Fuck this shit, I’ve had enough. There’s no peace, no quiet - and no end to it. I’m going back to Melbourne, back to Mitchell St. Andy can get the fuck out of my room and I’ll wake up there, like I always do, and listen to News Radio in the lounge room with a coffee... Bed’s gone. Coffee machine’s gone. Radio’s gone... Fuck... I can’t go back there. And if I go back to Melbourne, I can’t be here, and I can’t meet Jonnoe in the UK and Soph and I can’t do as we’ve planned. I don’t want to go back now... This is my lot for now - this hostel and my pack.

It was strange, I think. In realising the coffee machine, the bed and the radio were gone, I realised I’d left it all. I then though more about something I was tossing up in my head before we’d left. I remember leaving Perth – and it was just that – leaving Perth. But this felt different. I was coming to Europe. I wasn’t leaving Melbourne at all. I really like Melbourne, and I really enjoyed living there. Soph and I had made a great life, and it wasn’t particularly difficult to have a great life with Soph there. We had amazing people around us, and time to spend with them. I was finally hitting my stride, learning a lot and having the most fun I’ve had in years. There was nothing to leave - but there is plenty to go to.

There seem to be two recurring ideas. Firstly, my time here is not a “once in a lifetime” experience. I was asked today “Have you been to Bordeaux?” and again my reply to these questions was “Not yet, maybe someday I’ll check it out”. I’m here as an Irishman, and I’m here with all the privileges this brings. We have been spending time with two people from Queensland recently, and after watching their struggles to be able to stay in Europe for the next six months, I have felt even more lucky than before. It’s deceptive to ask if I’m enjoying this time, because it seems most often framed in the context of “enjoy this once in a lifetime experience”. I feel happy I can enjoy my time here, and I don’t have to concern myself with things like “enjoy it while I can” or “see it while I’m here”. I can come back to Berlin any time I please, and I can go to Bordeaux any time I please. I could do both those things. Or I may not do either, I haven’t decided yet. Which brings me to the second thought:

The unknown is much less of a bitch. After spending the last month with no real plans, I have grown far more comfortable with not knowing where we will be in four days time. Not long after landing I remember feeling a little overwhelmed with the choice on offer, and it seems we made decisions to travel onto other cities for no real reason – other than “we felt like it”. The amount of choice seemed in itself an immobiliser, as the choices we could have made we endless, and about endless things. I could in one day decide to have pasta for lunch and travel to another country the next day. Now don’t get me wrong, I think “I felt like it” is as good a reason as any to travel on or stay put, but it seems to me I wasn’t really thinking about where we were and if we would like to stay, as the rest of Europe seemed to be screaming out... these are the best problems I’ve ever had...

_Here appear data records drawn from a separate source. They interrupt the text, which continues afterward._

-- ==== Sys2Proof/Tests/Slice0.lean ====
section
/-!
SUPPORT. Tests of the model against the spec's worked examples, the refusals of ill-formed commands, and for every statement
with hypotheses a witness that meets them, clause by clause. Expected values come from the section each test names.
-/

-- The kernel evaluations below run one after another, so that the joined text needs no thread for each.
set_option Elab.async false

namespace Sys2Proof.Tests

open Sys2Proof Sys2Proof.Machine

/-! ### Helpers -/

/-- The state a command leaves. -/
def after (c : Instr) (s : State) : State :=
  match exec c s with
  | .next t => t
  | .fault f => nomatch f
  | .refused _ => s

/-- Slot 3 in a state, the rest as after reset. -/
def inState (st : SlotState) : State := State.reset.updSlot 3 fun r => { r with state := st, presence := true }

/-- A timer that runs. -/
def running : Timer := some ⟨100, 100⟩

/-- The part with capacity for slots: NONE mode, no overhead, supply 0 counted at 1000 W. -/
def powered (s : State) : State :=
  { s.updPsu 0 fun r => { r with capacity := 1000, counted := true, present := true, powerGood := true } with
    chassis := { s.chassis with mode := .none, overhead := 0 } }

/-- A request from identity 0's address on port 16, for slot 3 where it is a slot command's. -/
def ask (payload : List Byte) : Request := ⟨16, 0x020000000099#48, 0, 0x023C71A00000#48, 7, payload⟩

/-- The payload of a COMMAND for slot 3 (R179). -/
def command (code : Byte) : List Byte := [3#8, code, 3#8, 0#8, 0#8]

/-- A state with one request at the head. -/
def asking (payload : List Byte) (s : State) : State := { s with requests := [ask payload] }

/-- Identity 0's address with straps 0 (R166). -/
def part : Addr := 0x023C71A00000#48

/-- A service frame to the part. -/
def toPart (payload : List Byte) : ServiceFrame := ⟨part, 0x020000000701#48, 9, payload⟩

/-- An ordinary untagged frame of 64 bytes (R129, R165). -/
def plain (dst src : Addr) : List Byte := withFcs (padTo 60 (addrBytes dst ++ addrBytes src ++ [0x08#8, 0x00#8]))

/-- An announcement record of 21 bytes, its CRC among them: power 350 W, one address, no sensor. -/
def recordBytes : List Byte :=
  let body : List Byte :=
    [1#8, 0#8, 7#8, 2#8, 1#8, 94#8, 1#8, 65#8, 1#8, 66#8, 0#8, 1#8] ++ addrBytes 0x020000000701#48 ++ [0#8]
  body ++ be16 (crc16 body).toNat

/-- The one fragment of the record. -/
def fragment : List Byte := [byte1 recordBytes.length, 1#8, 0#8] ++ recordBytes

/-- Slot 3 announcing, its window open. -/
def announcing : State := (inState .announcing).openWindow 3

/-! ### Ill-formed commands are refused -/

theorem test_wellFormed_refuses_frames :
    (([.announce 0 ⟨0#48, 0#48, 65536, []⟩, .waitExtend 0 ⟨0#48, 0#48, 65536, []⟩, .telemetry 0 ⟨0#48, 0#48, 65536, []⟩,
      .request 0 ⟨0#48, 0#48, 65536, []⟩, .announce 0 ⟨0#48, 0#48, 0, List.replicate 1495 0#8⟩,
      .request 0 ⟨0#48, 0#48, 0, List.replicate 1495 0#8⟩] : List Instr).all fun i => !i.wellFormed) = true := by
  decide +kernel

theorem test_wellFormed_refuses_fields :
    (([.powerPolicyWrite 0 256 1 1, .powerPolicyWrite 0 0 65536 1, .powerPolicyWrite 0 0 1 65536,
      .psuCapacityWrite 0 65536, .redundancyModeWrite .grid 65536, .fanFullPowerWrite 0 256, .minDemandWrite 0 65536,
      .staleLimitWrite 65536, .bucketDepthWrite 0 65536, .memberListWrite 0 [0, 1, 2, 3, 4],
      .serviceEthertypeWrite 0x05FF#16, .serviceEthertypeWrite 0x8100#16,
      .noticeCfgWrite ⟨true, 0#48, 0, 65536⟩] : List Instr).all fun i => !i.wellFormed) = true := by
  decide +kernel

theorem test_wellFormed_takes_ends :
    (([.announce 0 ⟨0#48, 0#48, 65535, []⟩, .powerPolicyWrite 0 255 65535 65535, .fanFullPowerWrite 0 255,
      .memberListWrite 0 [0, 1, 2, 3], .serviceEthertypeWrite 0x0600#16] : List Instr).all Instr.wellFormed) = true := by
  decide +kernel

/-! ### Worked examples -/

/-- Section 5.8: sensor demands. -/
theorem test_sensor_demand :
    freshDemand ⟨0, 30, 70, 90⟩ 52 = 550 ∧ freshDemand ⟨1, 45, 45, 80⟩ 44 = 0 ∧ freshDemand ⟨1, 45, 45, 80⟩ 45 = 1000 ∧
      freshDemand ⟨3, 35, 65, 85⟩ 64 = 966 ∧ freshDemand ⟨2, 20, 60, 75⟩ 57 = 925 := by decide +kernel

/-- Section 5.8: an INVALID sensor and one of age 7300 are stale under 5000. -/
theorem test_staleness :
    Sensor.stale 5000 ⟨⟨2, 20, 60, 75⟩, some ⟨58, 300⟩, .invalid⟩ = true ∧
      Sensor.stale 5000 ⟨⟨3, 35, 65, 85⟩, some ⟨64, 7300⟩, .valid⟩ = true ∧
      Sensor.stale 5000 ⟨⟨3, 35, 65, 85⟩, some ⟨64, 5000⟩, .valid⟩ = false := by decide +kernel

/-- Section 6.9: rpm, compare value and contribution. -/
theorem test_fan_figures :
    rpmOf (.measured 4615) 2 = 6500 ∧ compareOf 680 = 272 ∧ contribution 680 6 = 510 ∧ contribution 400 2 = 100 := by
  decide +kernel

/-- Section 6.9: the slew from 700 to 680, from 620 to 600, and the rise from 660 to 750. -/
theorem test_zone_slew :
    Zone.slewed { zonePowerOn with command := 700 } 600 = 680 ∧ Zone.slewed { zonePowerOn with command := 620 } 600 = 600 ∧
      Zone.slewed { zonePowerOn with command := 660 } 750 = 750 := by decide +kernel

/-- The chassis of section 4.9: P0, P1, P3 and P4 counted at 2400 W, six fans at 40 W. -/
def chassis49 : State :=
  { State.powerOn { idlePins with fanPresent := Vector.replicate 6 true } with
    psus := Tab.make fun p =>
      if p = 2 ∨ p = 5 then psuPowerOn false false else ⟨2400, true, true, true, none⟩ }

/-- Section 4.9: the figures before the loss, and with P4 gone. -/
theorem test_capacity :
    chassis49.feedACapacity = 4800 ∧ chassis49.feedBCapacity = 4800 ∧ chassis49.usableCapacity = 7200 ∧
      chassis49.reserve = 440 ∧ chassis49.cAvail = 6760 ∧
      (after (.psuLineDeasserted 4 .powerGood) chassis49).cAvail = 4360 := by decide +kernel

/-- Section 8.9: ten frames of 1518 bytes pass on 16384 tokens and the eleventh is dropped. -/
theorem test_meter_police :
    ((List.range 12).foldl (fun m _ => Meter.police m 1518) ⟨16384, 7, none, 0⟩) = ⟨1204, 7, none, 2⟩ ∧
      Meter.epoch 16384 ⟨1204, 7, none, 2⟩ = ⟨13704, 7, none, 2⟩ ∧
      Meter.epoch 16384 ⟨12186, 7, some 4, 2⟩ = ⟨13436, 4, none, 2⟩ := by decide +kernel

/-- Section 8.9: a depth of 8 KiB lowers 13436 tokens to 8192, and code 4 refills no further. -/
theorem test_meter_depth :
    let s := (State.reset.updMeter 5 fun _ => ⟨13436, 4, none, 2⟩).updMap 5 fun m => { m with depth := 16 }
    (((after (.bucketDepthWrite 5 8) s).meter 5).tokens = 8192) ∧
      ((after .epoch (after (.bucketDepthWrite 5 8) s)).meter 5).tokens = 8192 := by decide +kernel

I woke up today and followed my morning non-routine. I was standing in the sun on a spring morning in Berlin, I had my coffee and I had my cigarette. I haven’t worked in six weeks, and I have no pressing need go back to work soon. I didn’t know what I’d do with my day. Not only this, but it didn’t matter, and I didn’t care. I knew I’d see, well, whatever I wanted. I knew I’d sit in the sun with a coffee and I knew I would do it until I decided to do something else. There will probably be more of this when we meet up with Jonnoe, but who knows, cause we haven’t decided yet.